| Exercise requirements |
Your answer should consist of the lines below that hold the word "every".

| Extracted data |
-- ==== Sys2Proof/Machine/Events.lean ====
section
/-! DEFINITION. What is taken at bundle boundaries, the release of holds, the end of replays, retrains
and temperature (R76 to R79, R184 to R187, R229, R287, R294, R303, R304, R309, R331). -/

namespace Sys2Proof.Machine

/-! ## Boundary events (R287, R331) -/

/-- The bundle before a boundary has left the event there: a collision, a timing fault, an RFAIL. Any other
region error comes with the landings of the boundary's own cycle (DEDUCED, log 84). -/
def BEvent.ofBundle (e : BEvent) : Bool :=
  match e.kind with
  | .collision _ | .timing _ => true
  | .regionError cause _ => cause == 0x1C
  | .latencyClass => false

/-- A hold of core i's cohort begins in this wall cycle, after the cycle before: the boundary is one of the
hold's, and what the cycle's bundles left there joins it (R79). -/
def State.holdStarts (s : State) (i : Nat) : Bool :=
  match (s.cohOf i).bind s.coh? with
  | some c => c.st == .running && c.holdStart == some s.now && !c.turn
  | none => false

/-- The boundary events of core i that are due where it stands: in a handler that has not returned, in a replay,
or before the bundle that it would issue now, unless a hold begins there. -/
def State.boundaryNow (s : State) (i : Nat) : List BEvent :=
  let c := s.ctx i
  match c.replay with
  | some r =>
    if r.startWall ≤ s.now && r.cyc < r.upTo then c.bev.filter (·.due ≤ r.cyc) else []
  | none =>
    match c.handler with
    | some h => if h.resuming || h.returned.isSome then [] else h.bev.filter (·.due ≤ s.now)
    | none =>
      if (s.runs i || s.holdStarts i) && (c.halted || (c.waiting.isNone && c.nextIssue ≤ s.ccycOf i)) then
        c.bev.filter fun e => decide (e.due ≤ s.ccycOf i) && (s.runs i || e.ofBundle)
      else []

/-- Remove a boundary event. -/
def Ctx.dropBev (c : Ctx) (e : BEvent) : Ctx :=
  match c.handler with
  | some h =>
    if h.resuming then { c with bev := c.bev.erase e }
    else { c with handler := some { h with bev := h.bev.erase e } }
  | none => { c with bev := c.bev.erase e }

/-- Cause and TVAL of an event that a single core takes. -/
def BKind.trap? (k : BKind) : Option (Nat × Word) :=
  match k with
  | .collision v => some (0x0B, v)
  | .timing v => some (0x14, v)
  | .regionError c v => some (c, v)
  | .latencyClass => none

/-- The event is of the first class of R287. -/
def BEvent.isFirst (e : BEvent) : Bool :=
  match e.kind with
  | .collision _ | .timing _ => true
  | _ => false

def BEvent.isRegion (e : BEvent) : Bool :=
  match e.kind with
  | .regionError _ _ => true
  | _ => false

/-- An event of a handler whose trapped bundle is of cohort cycle t stands in that cycle once the handler is
gone (R292); an error that no open region is charged with stays so. -/
def BEvent.moved (e : BEvent) (t : Nat) : BEvent := { e with due := t, issued := min e.issued t }

/-- Take an event as a trap with SRES = 0. -/
def State.takeEvent (s : State) (i : Nat) (e : BEvent) : State :=
  match e.kind.trap? with
  | none => s
  | some (cause, tval) =>
    let c := s.ctx i
    (s.modCtx i (·.dropBev e)).takeTrap i
      { cause := cause, sres := 0, slot := 0, tval := tval, pc := c.pc, rep := c.rpos, issued := false
        erring := e.issued }

/-- TIMING_FAULT: a scratchpad collision or a timing fault of a core; with several at one boundary the
spec names none. -/
def execTimingFault (site : Nat) (s : State) : Out :=
  let l := (s.boundaryNow site).filter BEvent.isFirst
  match l with
  | [] => .next s
  | e :: _ =>
    let x := s.pick l e
    .next (x.2.takeEvent site x.1)

/-- The region error that landed first. -/
def firstDue (l : List BEvent) : List BEvent :=
  match l with
  | [] => []
  | e :: r => let t := r.foldl (fun a x => min a x.due) e.due
              l.filter (·.due = t)

/-- REGION_ROLLBACK: the earliest region error of a core rolls a region back or escalates. -/
def execRegionRollback (site : Nat) (s : State) : Out :=
  match firstDue ((s.boundaryNow site).filter BEvent.isRegion) with
  | [] => .next s
  | e :: r =>
    let x := s.pick (e :: r) e
    .next (x.2.takeEvent site x.1)

/-- The member whose bus ended a retrain at half width, once the trap is due. -/
def State.latencyDue (s : State) (k : Nat) : Option Nat :=
  match s.coh? k with
  | none => none
  | some c =>
    if c.st == .running && c.turn && c.holdStart.isNone then
      c.members.find? fun i => (s.ctx i).bev.any fun e => e.kind == .latencyClass
    else none

/-- LATENCY_CLASS: the members still issuing take the trap, and the node is requeued; with none it is not
taken (R185, R331). -/
def State.latencyTrap (s : State) (k : Nat) : State :=
  match s.coh? k, s.latencyDue k with
  | some c, some site =>
    let s := s.modCtx site fun x => { x with bev := x.bev.filter (·.kind != .latencyClass) }
    let live := c.members.filter fun i => !(s.ctx i).halted
    match live with
    | [] => s
    | m :: _ =>
      let s := forAll live s fun i s =>
        let x := s.ctx i
        (s.traceRec i 8 0 0x12).modCtx i (·.trapRegs
          { cause := 0x12, sres := 0, slot := 0, tval := BitVec.ofNat 64 site, pc := x.pc, rep := x.rpos
            issued := false, erring := 0 })
      (s.noteFault m k 0x12).endNode k (some (requeueRule 0x12)) none
  | _, _ => s

def execLatencyClass (coh : Nat) (s : State) : Out := .next (s.latencyTrap coh)

/-! ## Retrains and temperature (R184 to R187) -/

/-- The first wall cycle that an event of this moment can hold: the present one while no boundary of it has
passed. -/
def State.firstBoundary (s : State) : Nat :=
  match s.phase with
  | .inbox | .background | .release => s.now
  | _ => s.now + 1

/-- RETRAIN_REQUEST: a bus in use holds its cohort from the next bundle boundary. -/
def execRetrainRequest (site : Nat) (s : State) : Out :=
  if (s.bank site).retraining.isSome then .next s
  else
    let n := s.draw
    let s := n.2.modBank site fun b => { b with retraining := some (s.now + 1 + Config.latency n.1 % 23999) }
    match s.cohOf site with
    | none => .next s
    | some k =>
      match s.coh? k with
      | some c => .next (if c.st == .running then s.addHold k (.retrain site) 6 s.firstBoundary else s)
      | none => .next s

/-- The end of a retrain that is due. -/
def State.retrainDue (s : State) (i : Nat) : Bool :=
  match (s.bank i).retraining with
  | some t => t ≤ s.now
  | none => false

/-- Cohorts with a context on a pair: the one it serves and the pre-empted ones. -/
def State.cohortsAt (s : State) (i : Nat) : List Nat :=
  (s.cohOf i).toList ++ (s.core i).shadow.map (·.coh)

/-- The latency-class event of a cohort at its next boundary, on the pair whose bus has become half as
wide (R185). -/
def State.latencyEvent (s : State) (i k : Nat) : State :=
  match s.coh? k with
  | none => s
  | some c => s.modCore i (·.modOf k fun x =>
      { x with bev := x.bev ++ [{ due := c.ccyc, issued := 0, kind := .latencyClass }] })

/-- RETRAIN_COMPLETE: full width, half width with the latency-class trap of every node that is bound to the
pair, or a failed bus, whose pair is retired and whose nodes fault (DEDUCED, log 11). The width in force
for a bound node changes with its next bind. -/
def execRetrainComplete (site : Nat) (result : Retrain) (s : State) : Out :=
  if (s.bank site).retraining.isNone then .next s
  else
    let s := s.draw.2.modBank site fun b =>
      { b with retraining := none, retr := min 65535 (b.retr + 1), narrow := decide (result = .half) }
    let s := { s with pf := { s.pf with trained := match SMap.get? s.pf.bankTemp site with
      | some t => SMap.set s.pf.trained site t
      | none => s.pf.trained } }
    match result with
    | .full => .next s
    | .half => .next (forAll (s.cohortsAt site) s fun k s => s.latencyEvent site k)
    | .failed => .next (forAll (s.cohortsAt site) { s with bam := SMap.set s.bam site 2 } fun k s =>
        s.endNode k none (some stFault))

/-- Lower bound of a thermal class (R318). -/
def classFloor (cls : Nat) : Int := if cls = 0 then 0 else 150 + 20 * cls

/-- OVER_TEMPERATURE: a bank's temperature passes the limit of its class; a bound cohort is pre-empted at
its next boundary. The class in force changes at a bind. -/
def execOverTemperature (site : Nat) (cls : BitVec 2) (s : State) : Out :=
  let t := classFloor cls.toNat
  let t := if s.classNow site < cls.toNat then t else SMap.get s.pf.bankTemp t site
  let s := { s with pf := { s.pf with bankTemp := SMap.set s.pf.bankTemp site t } }
  match (s.core site).run with
  | .bound k => .next (if (s.bank site).therm.toNat < cls.toNat then s.askPreempt k heatCause else s)
  | _ => .next s

/-! ## Trace freeze (R309) -/

/-- The records after the trigger record have been written. -/
def State.freezeDue (s : State) (i : Nat) : Bool := (s.core i).trace.armed == some 0

def execTraceFreeze (site : Nat) (s : State) : Out :=
  .next (if s.freezeDue site then
      s.modCore site fun c => { c with trace := { c.trace with frozen := true, armed := none } }
    else s)

def execTrcctlFrozenClear (site : Nat) (s : State) : Out :=
  .next (s.modCore site fun c =>
    { c with trace := { c.trace with frozen := false, armed := if c.trace.armed == some 0 then none else c.trace.armed } })

/-! ## Holds (R76 to R79, R229, R294) -/

/-- A handler has returned, or halted, and nothing of it is in flight. -/
def Ctx.handlerDone (c : Ctx) (now : Nat) : Bool :=
  match c.handler with
  | none => true
  | some h =>
    (c.halted || (match h.returned with
      | some t => t < now
      | none => false)) && h.acc.isEmpty && h.flight.all (·.land ≤ now)

/-- A hold cause has ended (R76). -/
def State.causeEnded (s : State) (c : HoldCause) : Bool :=
  match c with
  | .miss i => (s.lacks i).isNone
  | .waits i mask _ => (s.ctx i).pending &&& mask == 0
  | .waitx i ch id _ =>
    ((SMap.get (s.ctx i).xdone 0 ch).truncate 32 - id).toInt > 0
  | .rollback i => (s.ctx i).replay.isNone
  | .fallback _ t => t ≤ s.now
  | .retrain i => (s.bank i).retraining.isNone
  | .trap i => (s.ctx i).handlerDone s.now
  | .start => false

/-- The guard may start a custodial refresh: the cohort is held, or waits to start, by a cause that has not
ended, or is pre-empted (R228, R229, R231). -/
def State.custodialDue (s : State) (pch : Nat) : Bool :=
  match (s.pch pch).custody, (s.userOf pch).bind s.coh? with
  | some c, some k => c.nextRef ≤ s.now && (match k.st with
      | .running => k.holds.any fun h => !s.causeEnded h
      | .starting => !s.startReady k
      | _ => true)
  | _, _ => false

def execCustodialRefresh (pch : Nat) (s : State) : Out :=
  .next (if s.custodialDue pch then s.custodial pch else s)

/-- A trap's cause of hold ends: the last results of the handler land; a handler that halted is gone. -/
def State.endCause (s : State) (c : HoldCause) : State :=
  match c with
  | .trap i =>
    let s := s.landSite i
    if (s.ctx i).halted then
      s.modCtx i fun x => { x with handler := none, bev := x.bev ++ (match x.handler with
        | some h => h.bev.map (·.moved h.cyc)
        | none => []) }
    else s
  | _ => s

/-- A replay stands at the boundary of its error. -/
def State.replayOver (s : State) (i : Nat) : Bool :=
  match (s.ctx i).replay with
  | some r => r.startWall ≤ s.now && r.upTo ≤ r.cyc
  | none => false

/-- End a replay: what had landed at e lands again, and an address other than the recorded one escalates (R303,
R304). -/
def State.endReplay (s : State) (i : Nat) : State :=
  match (s.ctx i).replay, s.cohOf i with
  | some r, some k =>
    let s := if r.landed then s.landSite i else s
    let rest := ((s.ctx i).replay.map (·.log)).getD []
    let s := forAll rest s fun e s => match e with
      | .delivery _ b port _ => s.deliver i b port
      | .arrival _ p => s.land1 i r.upTo false (s.ctx i) p
      | _ => s
    let c := s.ctx i
    let s := s.modCtx i fun x => { x with replay := none }
    let s := s.traceRec i 10 0 (r.depth + 8 * (s.now - r.heldFrom))
    if c.pc = r.upToPc && c.rpos = r.upToRep then s
    else s.escalate i k (bits c.tstat 23 16)
  | _, _ => s

/-- End what has ended of cohort k's hold, and find when the guards allow release. -/
def State.reviewHold (s : State) (k : Nat) : State :=
  match s.coh? k with
  | none => s
  | some c =>
    if c.st != .running then s
    else
      let s := forAll (c.members.filter (s.replayOver ·)) s fun i s => s.endReplay i
      match s.coh? k with
      | none => s
      | some c =>
        if c.st != .running || c.holdStart.isNone then s
        else
          let ended := c.holds.filter s.causeEnded
          let s := forAll ended s fun h s => s.endCause h
          let left := c.holds.filter fun h => !ended.contains h
          let at_ := match left, c.releaseAt with
            | [], none => some ((c.pchs.map fun p => (s.pch p).releaseAt c.ccyc c.relCcyc s.now).foldl max s.now)
            | [], some t => some t
            | _, _ => none
          s.setCoh k { c with holds := left, releaseAt := at_ }

/-- A trapped bundle's rest is still to issue. -/
def Ctx.resumesNow (c : Ctx) : Bool :=
  match c.handler with
  | some h => h.resuming
  | none => false

/-- The hold of a cohort ends in this wall cycle. -/
def State.releaseDue (s : State) (k : Nat) : Bool :=
  match s.coh? k with
  | none => false
  | some c => c.st == .running && c.holdStart.isSome && c.holds.isEmpty && (match c.releaseAt with
      | some t => t ≤ s.now
      | none => false) && !c.members.any fun i => (s.ctx i).resumesNow

/-- The handler of core i gives way to the trapped bundle: its boundary events follow the bundle's, in whose
cycle its operations stand (R292). -/
def Ctx.handBack (c : Ctx) : Ctx :=
  match c.handler with
  | none => c
  | some h =>
    if h.resuming then c
    else
      let moved := h.bev.map (·.moved h.cyc)
      let c := (c.resume h.cyc)
      if h.issuedAt then { c with bev := c.bev ++ moved, handler := some { h with bev := [], resuming := true } }
      else { c with bev := c.bev ++ moved, handler := none }

/-- A member's trapped bundle had issued, and its rest is still to issue in a held wall cycle (R294). -/
def Ctx.mustResume (c : Ctx) : Bool :=
  match c.handler with
  | some h => h.issuedAt && !h.resuming
  | none => false

/-- HOLD_RELEASE: the rest of trapped bundles issues in this wall cycle, still held, and the release
follows in the next; else every member goes on in this one. -/
def State.release1 (s : State) (k : Nat) : State :=
  match s.coh? k with
  | none => s
  | some c =>
    if !s.releaseDue k then s
    else if c.members.any fun i => (s.ctx i).mustResume then
      let s := forAll (c.members.filter fun i => (s.ctx i).mustResume) s fun i s => s.modCtx i Ctx.handBack
      s.setCoh k { c with releaseAt := some (s.now + 1) }
    else
      let s := (forAll c.members s fun i s => s.modCtx i Ctx.handBack).sayRelease k
      let s := s.modCoh k fun c => { c with holdStart := none, holdSaid := false, resuming := false
                                            releaseAt := none, relCcyc := c.ccyc }
      forAll c.pchs s fun p s => s.modPch p fun x => { x with custody := none }

def execHoldRelease (coh : Nat) (s : State) : Out := .next (s.release1 coh)

end Sys2Proof.Machine
end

| Task output |
/-- RETRAIN_COMPLETE: full width, half width with the latency-class trap of every node that is bound to the
follows in the next; else every member goes on in this one. -/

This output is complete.